Расположенный под самой крышей, бар-клуб был спроектирован так, что свободного пространства тут всегда хватало, по крайней мере возникала такая иллюзия, особенно в центре, под вогнутой чашей голографа. Лева, топчась в очереди у входа, глянул туда с благоговением, весь переполненный ожиданием и эмоциями — ох, поскорее бы! И, как ему казалось, многие в очереди так же, как и он, в нетерпении переминались с ноги на ногу, ожидая начала программы.
А вот молодежи было мало, та предпочитала ходить пока на другие шоу. Она всегда стремилась все делать сама, нежели смотреть, да еще и в проекции, как за нее «отрываются» другие. Поэтому клиентами Марка являлись, в основном, люди постарше, кое-что в жизни уже повидавшие, имеющие неплохой вкус и знающие толк в хорошем, эмоционально насыщенном зрелище. Они приходили сюда выпить-закусить (для этих целей имелся и бар, и превосходный ресторан этажом ниже, откуда можно было заказать вполне приличные блюда, и многочисленные столики в зале, и уединенные кабинки по его периметру), решить пару-тройку неотложных вопросов, обсудить последние новости, а потом, как бы на десерт, насладиться танц-зрелищем, благо обстановка позволяла: женщин легкого поведения здесь не встретишь, ибо Марк, служивший когда-то боцманом звездного линейного крейсера, на дух их не переносил (очевидно, достали в свое время). Так что леди приходили сюда или по делу, или уже с кавалерами, или просто скоротать вечерок не без пользы для себя — партнерши, исполняющие танцы, никого не оставляли равнодушными. Многие женщины, глядя на них, потом критически оценивали и себя, делая в уме заметки о прическах, нарядах, стиле и фигуре, — все-таки метрополия, а не захолустье. Как там у них, какова мода? Марк бы за голову схватился, узнай он истинную причину их появления здесь. А в остальном бывший боцман придерживался вполне демократических взглядов: у нас свободный город в свободном секторе, любил приговаривать он, только не напивайся в стельку, не бей посуду и морду соседа, кровь оттирать то еще удовольствие, и все будет в порядке: вы пришли отдохнуть и попутно насладиться сногсшибательным зрелищем, которого нигде более не увидите. Что ж, я предоставляю вам такую возможность, так давайте ж уважать друг друга! Лева уважал. И поэтому, заплатив за вход и отдав при этом почти все сэкономленные деньги, он снова мышкой проскользнул к дальнему концу подковообразной барной стойки, взобрался на вертящийся табурет, снял шляпу, привычно затеребил ее в руках и осторожно покосился по сторонам.

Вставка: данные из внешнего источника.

-- ==== Sys2Proof/Machine/State.lean ====
section
/-!
DEFINITION. The state of the module as plain data, the ways a step can stop, and the state right after reset.

`State.reset` is the state that a power-on start of a module as it left the factory leaves (the column "After cold
restart" of every field map holds after cold restart and after power-on start; R324 gives MSTATE 0x1, BOOT).
-/
namespace Sys2Proof.Machine

/-- A sparse memory: strictly rising addresses, no entry equal to what an unlisted address reads as (0). -/
abbrev Mem := List (Nat × Byte)

/-- A sparse table by number. -/
abbrev Tbl (α : Type) := List (Nat × α)

/-- Module states (R30), coded as in R324. -/
inductive MState where
  | off | boot | selftest | startup | service | test | recovery | hold | dormant | safe | frozen
  deriving DecidableEq, Repr

/-! ### Ice Core (R290 to R297) -/

/-- An Ice Core record (R290); SEQ is 0 until the Ice Core assigns it. -/
structure IceRec where
  seq  : Word
  time : Dword
  code : Half
  sev  : Nat
  src  : Nat
  p0   : Word
  p1   : Word
  p2   : Word
  p3   : Word
  deriving DecidableEq, Repr

/-- One port's cursor (R296). -/
structure Cursor where
  pos    : Word
  nand   : Bool
  minSev : Nat
  deriving DecidableEq, Repr

structure Ice where
  /-- inbound queue, oldest first (R294) -/
  inbound   : List IceRec
  /-- records held at their source while the Ice Core is gated in DORMANT (R357) -/
  held      : List IceRec
  /-- SRAM store, ascending SEQ -/
  store     : List IceRec
  /-- NAND ring, ascending SEQ -/
  ring      : List IceRec
  /-- NAND queue, oldest first, with the 1 ms counter at the store (R295) -/
  nandQueue : List (IceRec × Nat)
  /-- the SEQ the next stored record takes -/
  nextSeq   : Word
  drops     : Nat
  ndrops    : Nat
  hostCur   : Option Cursor
  maintCur  : Option Cursor
  /-- persistence to NAND stopped until the next restart (R279, R283) -/
  stopped   : Bool
  deriving DecidableEq, Repr

/-! ### Fault collection (R277 to R288) -/

/-- One FCU source (R286 entry, R288 force bit). -/
structure FcuSource where
  /-- accepted pattern, rail 1 in bit 1 -/
  rail       : BitVec 2
  /-- the source's real pattern (R288) -/
  real       : BitVec 2
  /-- the forced pattern and its class code -/
  force      : Option (BitVec 2 × BitVec 3)
  unack      : BitVec 4
  lastClass  : Nat
  lastBroken : Bool
  lastEsc    : Bool
  count      : Nat
  lastSeq    : Word
  /-- 1 ms counter when ACTIVE became 1 -/
  activeMs   : Nat
  deriving DecidableEq, Repr

structure Fcu where
  sources     : Tbl FcuSource
  faults      : Nat
  escalations : Nat
  broken      : Nat
  deriving DecidableEq, Repr

/-! ### FRAM (R120, R274, R395) -/

/-- One journal record (R120): task, COMMIT_SEQ, CONT, and the changed bytes by home-copy address. -/
structure Journal where
  task    : Nat
  seq     : Nat
  cont    : Bool
  entries : List (Nat × Byte)
  deriving DecidableEq, Repr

Публика, по мнению Левы, была все-таки какая-то не такая. Ну не было в ней той возвышенности, одухотворенности, эмоциональности, что целиком завладела им и которой он всецело отдался сейчас и сердцем, и душой. Не было! Через два табурета от него, например, восседал некто в кричащей ярко-малиновой водолазке, серых лактоновых брючках, с серьгой в ухе в виде серебряной монетки; черные гладкие волосы зачесаны назад. Тип что-то потягивал из высокого стакана через трубочку и равнодушно смотрел прямо перед собой. Кажется, ему было все равно, что он тут пьет и где находится. Лева встречал подобный оловянный взгляд там, в трудлагере, взгляд человека, полностью ушедшего в себя, когда на поверхности остаются одни лишь инстинкты — глотать, дышать, жевать да моргать, от эмоций — ноль! Не вязался как-то его оловянный взгляд с эмоциональной составляющей человеческого «я», да еще в предвкушении зрелища.
Чуть подальше, перед ажурными стеллажами с коллекцией экзотических цветов, расположился импозантный толстяк, этакая продувная нахальная морда вся в рыжей щетине, с маленькими хитрыми глазками, да с теми еще манерами: ел он, вернее, жрал, чавкая, причмокивая и сопя над горшочком с чем-то ароматно-дымившимся, выуживая оттуда пальцами особо лакомые кусочки. У Левы аж свело челюсти, но не от голода (хотя весь его сегодняшний рацион — это банка фасоли, что он разогрел в обед), сколько от обиды и возмущения. Он был убежден, что нельзя вот так — прийти в предвкушении захватывающего действа, экономя буквально на всем, чтобы потом прочувствовать и впитать каждой клеточкой тела и каждым порывом души всю красоту и неповторимость этого самого действа, а самому в это время жрать, сопя и чавкая, или, как тот тип в малиновой водолазке с оловянными глазами, безразлично тянуть что-то там из стакана. Лева понять не мог, как же так можно: не предвкушать того, что скоро начнется? Заниматься обыденными, прозаическими делами? Тогда зачем вообще сюда приходить?!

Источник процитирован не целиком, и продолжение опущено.